=== Work task ===
Using the records below, give again exactly the lines from the line that contains "def gateAfter (s" through the line that contains "(ticked F s r) := by", both ends included, and only those.

[Collection entries]
========================================================================

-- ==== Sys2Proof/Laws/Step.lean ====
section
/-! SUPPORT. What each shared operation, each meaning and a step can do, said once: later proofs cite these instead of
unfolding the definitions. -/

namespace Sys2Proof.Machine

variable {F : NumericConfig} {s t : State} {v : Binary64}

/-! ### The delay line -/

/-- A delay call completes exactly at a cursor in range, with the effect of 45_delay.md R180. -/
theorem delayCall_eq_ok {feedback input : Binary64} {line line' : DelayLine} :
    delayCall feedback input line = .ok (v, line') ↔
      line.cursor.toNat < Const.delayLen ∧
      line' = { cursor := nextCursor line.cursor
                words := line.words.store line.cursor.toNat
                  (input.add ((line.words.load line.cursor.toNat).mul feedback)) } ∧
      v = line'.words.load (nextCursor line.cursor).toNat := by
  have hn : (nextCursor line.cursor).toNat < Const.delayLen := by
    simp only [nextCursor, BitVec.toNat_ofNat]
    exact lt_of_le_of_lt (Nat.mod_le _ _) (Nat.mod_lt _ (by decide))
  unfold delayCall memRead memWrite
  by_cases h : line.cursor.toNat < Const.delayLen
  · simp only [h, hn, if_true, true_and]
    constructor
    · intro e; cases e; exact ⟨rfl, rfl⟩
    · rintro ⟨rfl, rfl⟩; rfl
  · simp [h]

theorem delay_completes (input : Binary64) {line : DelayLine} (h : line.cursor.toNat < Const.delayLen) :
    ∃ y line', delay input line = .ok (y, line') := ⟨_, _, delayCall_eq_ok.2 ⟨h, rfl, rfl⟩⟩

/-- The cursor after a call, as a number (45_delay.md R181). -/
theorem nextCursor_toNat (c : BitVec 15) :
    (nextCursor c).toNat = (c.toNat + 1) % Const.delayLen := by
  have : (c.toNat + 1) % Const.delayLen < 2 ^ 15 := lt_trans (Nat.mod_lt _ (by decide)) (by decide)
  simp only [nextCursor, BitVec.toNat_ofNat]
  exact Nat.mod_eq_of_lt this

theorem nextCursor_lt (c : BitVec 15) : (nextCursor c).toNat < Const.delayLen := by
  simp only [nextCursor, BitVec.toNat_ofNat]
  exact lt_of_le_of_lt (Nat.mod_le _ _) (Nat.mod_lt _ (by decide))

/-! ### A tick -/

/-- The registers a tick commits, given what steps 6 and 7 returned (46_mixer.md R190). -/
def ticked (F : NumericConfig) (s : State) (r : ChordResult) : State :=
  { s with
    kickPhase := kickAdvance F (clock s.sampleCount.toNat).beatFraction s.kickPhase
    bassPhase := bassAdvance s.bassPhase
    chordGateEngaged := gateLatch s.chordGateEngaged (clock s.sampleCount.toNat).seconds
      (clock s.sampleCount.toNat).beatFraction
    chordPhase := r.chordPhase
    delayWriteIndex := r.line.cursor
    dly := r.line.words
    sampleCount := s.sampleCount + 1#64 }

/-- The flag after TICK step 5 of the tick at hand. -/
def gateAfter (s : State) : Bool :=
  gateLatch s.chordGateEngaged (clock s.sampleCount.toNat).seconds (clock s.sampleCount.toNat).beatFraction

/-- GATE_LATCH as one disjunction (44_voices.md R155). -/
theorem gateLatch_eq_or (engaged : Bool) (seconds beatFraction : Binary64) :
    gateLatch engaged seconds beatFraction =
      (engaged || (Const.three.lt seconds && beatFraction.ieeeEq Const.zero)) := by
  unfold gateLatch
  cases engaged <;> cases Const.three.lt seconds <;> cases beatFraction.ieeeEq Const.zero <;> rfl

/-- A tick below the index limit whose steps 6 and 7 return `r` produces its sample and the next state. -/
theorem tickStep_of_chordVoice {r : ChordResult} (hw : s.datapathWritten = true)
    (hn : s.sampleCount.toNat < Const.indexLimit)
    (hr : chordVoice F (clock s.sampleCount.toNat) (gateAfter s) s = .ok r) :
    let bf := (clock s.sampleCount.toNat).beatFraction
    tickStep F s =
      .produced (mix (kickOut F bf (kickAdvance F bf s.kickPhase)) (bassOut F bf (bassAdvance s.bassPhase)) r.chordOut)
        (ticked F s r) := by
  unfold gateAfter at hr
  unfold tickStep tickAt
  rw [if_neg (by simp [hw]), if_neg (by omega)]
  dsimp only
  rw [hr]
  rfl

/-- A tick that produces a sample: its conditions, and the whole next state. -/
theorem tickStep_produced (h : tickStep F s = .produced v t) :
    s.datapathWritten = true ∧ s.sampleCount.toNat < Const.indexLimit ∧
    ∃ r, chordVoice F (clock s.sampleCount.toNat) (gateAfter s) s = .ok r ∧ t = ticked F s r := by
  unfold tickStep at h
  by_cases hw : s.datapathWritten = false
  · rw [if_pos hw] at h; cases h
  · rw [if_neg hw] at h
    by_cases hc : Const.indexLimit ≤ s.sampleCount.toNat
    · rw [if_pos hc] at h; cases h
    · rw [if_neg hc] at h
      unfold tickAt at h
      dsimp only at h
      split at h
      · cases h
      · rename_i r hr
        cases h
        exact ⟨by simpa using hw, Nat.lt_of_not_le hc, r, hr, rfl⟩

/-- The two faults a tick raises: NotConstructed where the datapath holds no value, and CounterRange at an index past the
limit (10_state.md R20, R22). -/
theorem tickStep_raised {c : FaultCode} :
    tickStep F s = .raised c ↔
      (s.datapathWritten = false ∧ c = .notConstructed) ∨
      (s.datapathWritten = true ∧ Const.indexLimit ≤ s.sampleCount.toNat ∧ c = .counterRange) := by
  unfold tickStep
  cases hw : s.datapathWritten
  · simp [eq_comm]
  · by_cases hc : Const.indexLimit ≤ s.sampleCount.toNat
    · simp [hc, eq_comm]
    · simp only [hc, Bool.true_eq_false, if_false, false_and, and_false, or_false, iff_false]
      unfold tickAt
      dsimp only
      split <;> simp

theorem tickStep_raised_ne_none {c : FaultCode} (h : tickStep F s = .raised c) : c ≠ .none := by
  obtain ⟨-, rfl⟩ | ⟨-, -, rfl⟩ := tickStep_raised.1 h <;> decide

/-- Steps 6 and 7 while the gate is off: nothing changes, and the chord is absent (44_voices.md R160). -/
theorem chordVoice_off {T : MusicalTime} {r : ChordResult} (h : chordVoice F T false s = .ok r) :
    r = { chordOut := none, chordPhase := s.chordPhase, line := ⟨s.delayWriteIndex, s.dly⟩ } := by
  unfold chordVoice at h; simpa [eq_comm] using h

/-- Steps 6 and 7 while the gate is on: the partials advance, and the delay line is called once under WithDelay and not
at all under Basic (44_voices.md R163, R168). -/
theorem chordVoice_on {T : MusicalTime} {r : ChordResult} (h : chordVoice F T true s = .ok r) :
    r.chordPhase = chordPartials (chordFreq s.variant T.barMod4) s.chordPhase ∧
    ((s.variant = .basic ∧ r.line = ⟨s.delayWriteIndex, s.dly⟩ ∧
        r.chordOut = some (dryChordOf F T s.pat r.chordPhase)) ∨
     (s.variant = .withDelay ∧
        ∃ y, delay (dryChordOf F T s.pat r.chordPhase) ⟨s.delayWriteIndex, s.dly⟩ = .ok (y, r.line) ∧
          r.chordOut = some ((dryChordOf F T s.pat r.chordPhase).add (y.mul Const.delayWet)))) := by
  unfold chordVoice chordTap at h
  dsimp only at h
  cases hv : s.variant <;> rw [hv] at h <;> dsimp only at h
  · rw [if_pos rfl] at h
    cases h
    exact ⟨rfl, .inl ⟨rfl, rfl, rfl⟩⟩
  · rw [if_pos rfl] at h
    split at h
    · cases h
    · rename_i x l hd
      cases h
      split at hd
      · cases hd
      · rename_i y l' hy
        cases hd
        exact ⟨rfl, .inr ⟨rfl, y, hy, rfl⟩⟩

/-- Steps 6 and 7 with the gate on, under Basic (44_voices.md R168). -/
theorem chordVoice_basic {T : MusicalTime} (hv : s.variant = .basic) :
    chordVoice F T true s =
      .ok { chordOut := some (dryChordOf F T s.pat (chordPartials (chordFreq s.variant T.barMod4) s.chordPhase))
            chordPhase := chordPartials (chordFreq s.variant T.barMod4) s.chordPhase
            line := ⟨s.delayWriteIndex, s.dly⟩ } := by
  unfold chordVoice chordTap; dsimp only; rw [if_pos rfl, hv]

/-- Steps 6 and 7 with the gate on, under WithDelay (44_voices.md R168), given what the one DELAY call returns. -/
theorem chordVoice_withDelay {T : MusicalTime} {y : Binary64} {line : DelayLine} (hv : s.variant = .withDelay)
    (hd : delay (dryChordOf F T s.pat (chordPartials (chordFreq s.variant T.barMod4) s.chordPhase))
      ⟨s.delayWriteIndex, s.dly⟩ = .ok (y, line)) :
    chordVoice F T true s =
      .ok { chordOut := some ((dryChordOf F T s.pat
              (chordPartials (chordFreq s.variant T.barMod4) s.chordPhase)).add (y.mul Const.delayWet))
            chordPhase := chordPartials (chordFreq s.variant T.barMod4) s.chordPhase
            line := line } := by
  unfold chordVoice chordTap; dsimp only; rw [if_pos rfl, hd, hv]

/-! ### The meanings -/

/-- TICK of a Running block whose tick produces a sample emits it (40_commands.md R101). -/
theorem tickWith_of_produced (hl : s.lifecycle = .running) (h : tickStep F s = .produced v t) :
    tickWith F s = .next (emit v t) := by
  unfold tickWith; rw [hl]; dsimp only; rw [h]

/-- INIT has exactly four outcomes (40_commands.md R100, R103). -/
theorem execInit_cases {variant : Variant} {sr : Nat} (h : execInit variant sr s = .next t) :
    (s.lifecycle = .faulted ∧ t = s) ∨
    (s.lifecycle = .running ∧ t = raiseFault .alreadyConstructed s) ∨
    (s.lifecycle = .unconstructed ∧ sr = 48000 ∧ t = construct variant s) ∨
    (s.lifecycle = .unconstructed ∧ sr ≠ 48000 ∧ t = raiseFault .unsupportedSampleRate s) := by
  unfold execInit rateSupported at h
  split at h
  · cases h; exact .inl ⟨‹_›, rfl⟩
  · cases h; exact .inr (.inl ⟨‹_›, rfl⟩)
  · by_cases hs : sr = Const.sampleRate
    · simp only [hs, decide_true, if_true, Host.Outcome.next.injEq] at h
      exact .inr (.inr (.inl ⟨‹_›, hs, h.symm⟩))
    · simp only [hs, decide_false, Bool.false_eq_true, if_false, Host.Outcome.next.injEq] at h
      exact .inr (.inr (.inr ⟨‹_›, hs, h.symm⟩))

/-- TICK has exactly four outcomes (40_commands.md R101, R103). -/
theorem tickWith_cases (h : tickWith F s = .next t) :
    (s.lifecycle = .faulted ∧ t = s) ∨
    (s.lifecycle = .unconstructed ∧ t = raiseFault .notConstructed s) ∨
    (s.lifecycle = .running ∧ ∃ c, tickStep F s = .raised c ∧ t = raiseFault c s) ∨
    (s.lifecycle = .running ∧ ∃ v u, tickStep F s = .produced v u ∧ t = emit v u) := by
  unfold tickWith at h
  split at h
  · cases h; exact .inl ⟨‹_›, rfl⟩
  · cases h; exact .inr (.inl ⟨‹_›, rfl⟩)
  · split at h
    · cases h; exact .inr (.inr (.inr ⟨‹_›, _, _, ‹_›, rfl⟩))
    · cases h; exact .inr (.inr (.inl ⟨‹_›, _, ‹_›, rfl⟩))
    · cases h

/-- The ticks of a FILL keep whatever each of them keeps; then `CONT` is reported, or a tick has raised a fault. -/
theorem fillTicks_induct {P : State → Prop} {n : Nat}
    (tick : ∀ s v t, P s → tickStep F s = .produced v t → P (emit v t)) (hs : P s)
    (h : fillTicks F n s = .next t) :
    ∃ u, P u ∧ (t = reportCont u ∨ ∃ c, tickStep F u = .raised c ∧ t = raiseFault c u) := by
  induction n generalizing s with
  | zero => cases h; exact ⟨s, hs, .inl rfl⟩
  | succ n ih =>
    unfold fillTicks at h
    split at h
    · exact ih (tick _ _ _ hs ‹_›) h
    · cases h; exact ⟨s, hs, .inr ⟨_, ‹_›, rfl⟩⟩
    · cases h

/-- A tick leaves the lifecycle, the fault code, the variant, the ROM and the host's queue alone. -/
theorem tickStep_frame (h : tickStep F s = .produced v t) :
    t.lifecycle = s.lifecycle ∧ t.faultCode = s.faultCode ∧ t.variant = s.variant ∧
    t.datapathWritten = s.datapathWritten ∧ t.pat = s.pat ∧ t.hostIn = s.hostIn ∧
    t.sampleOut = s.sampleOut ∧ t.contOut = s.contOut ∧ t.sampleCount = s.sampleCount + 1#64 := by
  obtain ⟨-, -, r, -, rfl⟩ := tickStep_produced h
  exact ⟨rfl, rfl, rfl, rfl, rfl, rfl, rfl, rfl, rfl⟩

========================================================================

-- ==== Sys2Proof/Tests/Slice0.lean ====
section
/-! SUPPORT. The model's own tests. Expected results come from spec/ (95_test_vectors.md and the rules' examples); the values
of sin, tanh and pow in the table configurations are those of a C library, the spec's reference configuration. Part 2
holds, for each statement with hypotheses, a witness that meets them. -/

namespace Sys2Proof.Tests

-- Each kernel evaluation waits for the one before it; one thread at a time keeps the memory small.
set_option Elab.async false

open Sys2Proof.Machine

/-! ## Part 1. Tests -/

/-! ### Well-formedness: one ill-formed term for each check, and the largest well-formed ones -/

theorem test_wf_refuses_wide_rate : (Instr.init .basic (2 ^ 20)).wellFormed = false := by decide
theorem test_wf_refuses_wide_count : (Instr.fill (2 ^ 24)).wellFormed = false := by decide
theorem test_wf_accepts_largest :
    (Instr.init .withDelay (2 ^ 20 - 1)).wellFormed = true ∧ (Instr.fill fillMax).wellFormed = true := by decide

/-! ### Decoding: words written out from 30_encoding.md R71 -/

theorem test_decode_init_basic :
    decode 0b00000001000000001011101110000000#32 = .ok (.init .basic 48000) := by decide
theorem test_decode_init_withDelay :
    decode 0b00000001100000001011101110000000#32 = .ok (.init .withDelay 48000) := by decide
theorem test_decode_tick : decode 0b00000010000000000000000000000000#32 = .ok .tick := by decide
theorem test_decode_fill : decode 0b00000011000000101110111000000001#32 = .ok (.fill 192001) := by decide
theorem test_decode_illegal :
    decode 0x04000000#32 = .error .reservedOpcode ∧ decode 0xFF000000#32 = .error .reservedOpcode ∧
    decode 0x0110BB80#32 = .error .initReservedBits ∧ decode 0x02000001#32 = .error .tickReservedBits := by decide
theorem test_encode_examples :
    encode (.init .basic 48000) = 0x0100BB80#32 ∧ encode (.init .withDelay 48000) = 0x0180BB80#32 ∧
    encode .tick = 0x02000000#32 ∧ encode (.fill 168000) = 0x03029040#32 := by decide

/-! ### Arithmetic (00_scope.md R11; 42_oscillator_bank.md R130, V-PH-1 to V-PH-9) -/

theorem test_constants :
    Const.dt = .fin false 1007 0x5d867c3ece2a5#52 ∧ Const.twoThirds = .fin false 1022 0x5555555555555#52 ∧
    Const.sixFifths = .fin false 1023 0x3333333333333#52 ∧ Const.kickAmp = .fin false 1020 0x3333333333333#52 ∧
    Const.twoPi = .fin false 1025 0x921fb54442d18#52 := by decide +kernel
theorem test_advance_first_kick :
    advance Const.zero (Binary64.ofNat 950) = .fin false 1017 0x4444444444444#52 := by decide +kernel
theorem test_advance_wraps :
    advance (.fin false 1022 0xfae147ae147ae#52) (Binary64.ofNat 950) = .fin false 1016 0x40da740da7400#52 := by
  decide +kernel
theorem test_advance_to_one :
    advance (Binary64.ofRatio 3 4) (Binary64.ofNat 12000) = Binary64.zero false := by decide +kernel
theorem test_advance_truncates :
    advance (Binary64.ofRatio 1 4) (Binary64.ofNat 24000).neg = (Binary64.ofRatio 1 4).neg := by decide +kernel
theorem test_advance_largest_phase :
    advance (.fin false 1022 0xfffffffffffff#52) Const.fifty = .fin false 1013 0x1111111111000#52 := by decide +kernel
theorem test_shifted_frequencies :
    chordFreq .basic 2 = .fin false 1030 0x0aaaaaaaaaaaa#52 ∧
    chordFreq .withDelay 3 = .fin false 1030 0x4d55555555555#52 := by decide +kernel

========================================================================

=== Solved exercise ===
def gateAfter (s : State) : Bool :=
  gateLatch s.chordGateEngaged (clock s.sampleCount.toNat).seconds (clock s.sampleCount.toNat).beatFraction

/-- GATE_LATCH as one disjunction (44_voices.md R155). -/
theorem gateLatch_eq_or (engaged : Bool) (seconds beatFraction : Binary64) :
    gateLatch engaged seconds beatFraction =
      (engaged || (Const.three.lt seconds && beatFraction.ieeeEq Const.zero)) := by
  unfold gateLatch
  cases engaged <;> cases Const.three.lt seconds <;> cases beatFraction.ieeeEq Const.zero <;> rfl

/-- A tick below the index limit whose steps 6 and 7 return `r` produces its sample and the next state. -/
theorem tickStep_of_chordVoice {r : ChordResult} (hw : s.datapathWritten = true)
    (hn : s.sampleCount.toNat < Const.indexLimit)
    (hr : chordVoice F (clock s.sampleCount.toNat) (gateAfter s) s = .ok r) :
    let bf := (clock s.sampleCount.toNat).beatFraction
    tickStep F s =
      .produced (mix (kickOut F bf (kickAdvance F bf s.kickPhase)) (bassOut F bf (bassAdvance s.bassPhase)) r.chordOut)
        (ticked F s r) := by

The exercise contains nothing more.